[backend](cuda): faster uncontiguous concat #10760

A3shTnT · 2024-12-10T14:15:14Z

I have read the contributing guidelines
Self-reported review complexity:
- Low
- Medium
- High

Faster implementation of uncontiguous concat on cuda.

the Debug and Release build ci test is passed.
test-backend-op is passed, I also add one performance test, but since it may not be a real example, I just post the result in the experiment.
the first uncontiguous concat kernel in deepseek-v2 is faster than master. However, the total performence is lower than master, which makes me a little confused.
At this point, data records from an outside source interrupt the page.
-- ==== Sys2Proof/Laws/Step.lean ====
section
/-! SUPPORT. All that a step can do: execute the command at the head of the port, or take the host's next action. -/

namespace Sys2Proof.Machine

/-- A step with a whole command in the port runs it. -/
theorem step_command {s : State} {ws rest : List CmdWord} (h : takeCommand s.port = some (ws, rest)) :
    step s = runCommand ws { s with port := rest } := by simp [step, h]

/-- A step without one is the host's. -/
theorem step_host {s : State} (h : takeCommand s.port = none) : step s = s.hostStep := by simp [step, h]

/-- A command of legal words is executed. -/
theorem runCommand_legal {s : State} {ws : List CmdWord} {i : Instr} (h : decode s.nctx ws = .ok i) :
    runCommand ws s = exec i s := by simp [runCommand, h]

/-- A command of illegal words is reported (60_exceptions R221). -/
theorem runCommand_illegal {s : State} {ws : List CmdWord} {e : Reject} (h : decode s.nctx ws = .error e) :
    runCommand ws s = .next (s.reportError .illegalCommand) := by simp [runCommand, h]

/-- All that a step can do. -/
theorem step_cases {s t : State} (h : step s = .next t) :
    (∃ ws rest, takeCommand s.port = some (ws, rest) ∧
      ((∃ i, decode s.nctx ws = .ok i ∧ exec i { s with port := rest } = .next t) ∨
       ((∃ e, decode s.nctx ws = .error e) ∧ t = State.reportError { s with port := rest } .illegalCommand))) ∨
    (takeCommand s.port = none ∧ s.hostStep = .next t) := by
  cases hc : takeCommand s.port with
  | none => exact .inr ⟨rfl, by rwa [step_host hc] at h⟩
  | some p =>
    obtain ⟨ws, rest⟩ := p
    rw [step_command hc] at h
    refine .inl ⟨ws, rest, rfl, ?_⟩
    have hn : State.nctx { s with port := rest } = s.nctx := rfl
    cases hd : decode s.nctx ws with
    | ok i => exact .inl ⟨i, rfl, by rwa [runCommand_legal (by rw [hn]; exact hd)] at h⟩
    | error e =>
      rw [runCommand_illegal (e := e) (by rw [hn]; exact hd)] at h
      exact .inr ⟨⟨e, rfl⟩, (Host.Outcome.next.inj h).symm⟩

/-- All that the host's step can do when it goes on. -/
theorem hostStep_cases {s t : State} (h : s.hostStep = .next t) :
    (s.host = [] ∧ t = s) ∨
    (∃ w rest, s.host = .word w :: rest ∧ t = { s with port := s.port ++ [w], host := rest }) ∨
    (∃ b rest, s.host = .source b :: rest ∧ sourceFits b = true ∧ t = { s with src := b, host := rest }) ∨
    (∃ rest, s.host = .deviceReset :: rest ∧ t = State.deviceReset { s with host := rest }) := by
  unfold State.hostStep at h
  split at h
  · next hh => exact .inl ⟨hh, (Host.Outcome.next.inj h).symm⟩
  · next w rest hh => exact .inr (.inl ⟨w, rest, hh, (Host.Outcome.next.inj h).symm⟩)
  · next b rest hh =>
    refine .inr (.inr (.inl ⟨b, rest, hh, ?_⟩))
    unfold State.setSource at h
    split at h
    · cases h
    · split at h
      · next hf => exact ⟨hf, (Host.Outcome.next.inj h).symm⟩
      · cases h
  · next rest hh => exact .inr (.inr (.inr ⟨rest, hh, (Host.Outcome.next.inj h).symm⟩))

end Sys2Proof.Machine
end

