/-- Every word of another operation without immediate, on a slot that exists, is legal when its immediate is zero. -/
theorem exists_encode_plain (hop : opField cw = 0x4 ∨ opField cw = 0x6 ∨ opField cw = 0x7 ∨ opField cw = 0x9 ∨
      opField cw = 0xA ∨ opField cw = 0xB ∨ opField cw = 0xD) (himm : imm8Field cw = 0) :
    ∃ i, wellFormed nctx i = true ∧ encode i = cw :: ext := by
  have hext : ext = [] := extensions_nil hlen (by rcases hop with h | h | h | h | h | h | h <;> simp [h])
  obtain hop | hop | hop | hop | hop | hop | hop := hop
  · exact ⟨.upd (ctxField cw), hslot, encode_eq_of_fields hrsvd hop rfl himm hext⟩
  · exact ⟨.dig (ctxField cw), hslot, encode_eq_of_fields hrsvd hop rfl himm hext⟩
  · exact ⟨.digb (ctxField cw), hslot, encode_eq_of_fields hrsvd hop rfl himm hext⟩
  · exact ⟨.rst (ctxField cw), hslot, encode_eq_of_fields hrsvd hop rfl himm hext⟩
  · exact ⟨.burn (ctxField cw), hslot, encode_eq_of_fields hrsvd hop rfl himm hext⟩
  · exact ⟨.len (ctxField cw), hslot, encode_eq_of_fields hrsvd hop rfl himm hext⟩
  · exact ⟨.alg (ctxField cw), hslot, encode_eq_of_fields hrsvd hop rfl himm hext⟩

end kinds

/-- A framed word that is legal is, with its extension words, the encoding of a well-formed command. -/
theorem exists_encode_of_legal (hlen : ext.length + 1 = commandWords cw) (h : ¬ IllegalWord nctx cw) :
    ∃ i, wellFormed nctx i = true ∧ encode i = cw :: ext := by
  simp only [illegalWord_iff, not_or, not_and, ne_eq, not_not, not_le, Bool.not_eq_true] at h
  obtain ⟨hres, hrsvd, hctx, himm, hcopy⟩ := h
  have hslot : slotExists nctx (ctxField cw) = true := decide_eq_true hctx
  obtain hop | hop | hop | hop := opcode_kinds _ hres
  · exact exists_encode_immediate hlen hrsvd hslot hop
  · obtain ⟨hhigh, hdst⟩ := hcopy hop
    exact exists_encode_copy hlen hrsvd hslot hop hhigh hdst
  · have hnone : ¬ takesImmediate (opField cw).toNat := by rcases hop with h | h <;> simp [takesImmediate, h]
    exact exists_encode_window hlen hrsvd hslot hop (himm hnone)
  · have hnone : ¬ takesImmediate (opField cw).toNat := by
      rcases hop with h | h | h | h | h | h | h <;> simp [takesImmediate, h]
    exact exists_encode_plain hlen hrsvd hslot hop (himm hnone)

/-- The decoder rejects no framed word but the illegal ones (30_encoding R80). -/
theorem decode_error_iff_illegalWord (hlen : ext.length + 1 = commandWords cw) :
    (∃ e, decode nctx (cw :: ext) = .error e) ↔ IllegalWord nctx cw := by
  refine ⟨fun ⟨e, he⟩ => by_contra fun hlegal => ?_, fun h => decode_error_of_illegalWord h ext⟩
  obtain ⟨i, hi, henc⟩ := exists_encode_of_legal hlen hlegal
  have hok := decodeInvertsEncode nctx i hi
  rw [henc, he] at hok
  cases hok

end legal

/-- Settles O2: words that decode are legal, so they encode a well-formed command, and by O1 that is the command they
decode to. -/
theorem encodeInvertsDecode : Obligations.EncodeInvertsDecode := by
  intro nctx cw ext i hlen hi
  have hlegal : ¬ IllegalWord nctx cw := fun h => by
    obtain ⟨e, he⟩ := decode_error_of_illegalWord h ext
    cases hi.symm.trans he
  obtain ⟨j, hj, henc⟩ := exists_encode_of_legal hlen hlegal
  have hdec : decode nctx (cw :: ext) = .ok j := henc ▸ decodeInvertsEncode nctx j hj
  obtain rfl := Except.ok.inj (hi.symm.trans hdec)
  exact ⟨henc, hj⟩

/-- A step on an illegal word takes its words and reports it (60_exceptions R221). -/
theorem step_illegalWord {s : State} {cw : CmdWord} {ext rest : List CmdWord} (hlen : ext.length + 1 = commandWords cw)
    (hport : s.port = cw :: (ext ++ rest)) (h : IllegalWord s.nctx cw) :
    step s = .next (State.reportError { s with port := rest } .illegalCommand) := by
  obtain ⟨e, he⟩ := decode_error_of_illegalWord h ext
  have htake : takeCommand s.port = some (cw :: ext, rest) := hport ▸ takeCommand_whole cw ext rest hlen
  exact (step_command htake).trans (runCommand_illegal he)

/-- Settles O4: the decoder rejects exactly the illegal words, and a step on one only reports it. -/
theorem illegalWordsAreReported : Obligations.IllegalWordsAreReported :=
  ⟨fun _ _ _ hlen => decode_error_iff_illegalWord hlen,
   fun _ => .inl (.inl rfl),
   fun _ _ _ _ hlen hport h =>
    ⟨_, step_illegalWord hlen hport h, endedWith_reportError _ _, slotsKept_reportError _ _⟩⟩

end Sys2Proof
end

section
/-! PROOFS. The spec's worked examples (O3): each example's words are the encoding of its command, so the round trip of
O1 decodes them. -/

namespace Sys2Proof

open Sys2Proof.Claims Sys2Proof.Machine

/-- Words that encode a well-formed command decode to it (30_encoding R82). -/
theorem decode_of_encode_eq {nctx : Nat} {i : Instr} {ws : List CmdWord} (h : wellFormed nctx i = true)
    (hws : encode i = ws) : decode nctx ws = .ok i :=
  hws ▸ decodeInvertsEncode nctx i h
Due to variations in the running results of llama bench, anybody can run test and discuss the result.

Performance experiment：
back-end-ops:

test case
test_cases.emplace_back(new test_concat(GGML_TYPE_F32, {512, 1024, 5, 1}, 1024, 0, 1));

my implementation:

Backend 1/2: CUDA0
  Device description: NVIDIA GeForce RTX 3060 Laptop GPU
  Device memory: 6143 MB (5122 MB free)

  CONCAT(type=f32,ne_a=[512,1024,5,1],ne_b_d=1024,dim=0,v=1):                   5004 runs -   211.03 us/run -   120830 kB/run -  546.04 GB/s
  Backend CUDA0: OK

master:

  Device 0: NVIDIA GeForce RTX 3060 Laptop GPU, compute capability 8.6, VMM: yes
Testing 2 devices

Backend 1/2: CUDA0
  Device description: NVIDIA GeForce RTX 3060 Laptop GPU
  Device memory: 6143 MB (5122 MB free)

  CONCAT(type=f32,ne_a=[512,1024,5,1],ne_b_d=1024,dim=0,v=1):                   3336 runs -   322.92 us/run -   120830 kB/run -  356.84 GB/s
  Backend CUDA0: OK

llama-bench:

command：
~/program/forked/llama.cpp/build/bin$ ./llama-bench -m ~/program/forked/DeepSeek-V2-Lite-Chat.IQ1_S.gguf

the first uncontiguous concat kernel：
my implementation:

master:

the overall result:
my implementation:

model	size	params	backend	ngl	test	t/s
deepseek2 16B IQ1_S - 1.5625 bpw	4.65 GiB	15.71 B	CUDA	99	pp512	768.63 ± 8.81
deepseek2 16B IQ1_S - 1.5625 bpw	4.65 GiB	15.71 B	CUDA	99	tg128	21.84 ± 3.75

master:

model	size	params	backend	ngl	test	t/s
deepseek2 16B IQ1_S - 1.5625 bpw	4.65 GiB	15.71 B	CUDA	99	pp512	804.11 ± 4.73
deepseek2 16B IQ1_S - 1.5625 bpw	4.65 GiB	15.71 B	CUDA	99	tg128	20.92 ± 3.66

JohannesGaessler

Check NVIDIA NSight Systems and look at the runtime for different kernel configurations. It may be that the variant you looked at with NSight Compute is faster but another one has become slower (though I wouldn't know why).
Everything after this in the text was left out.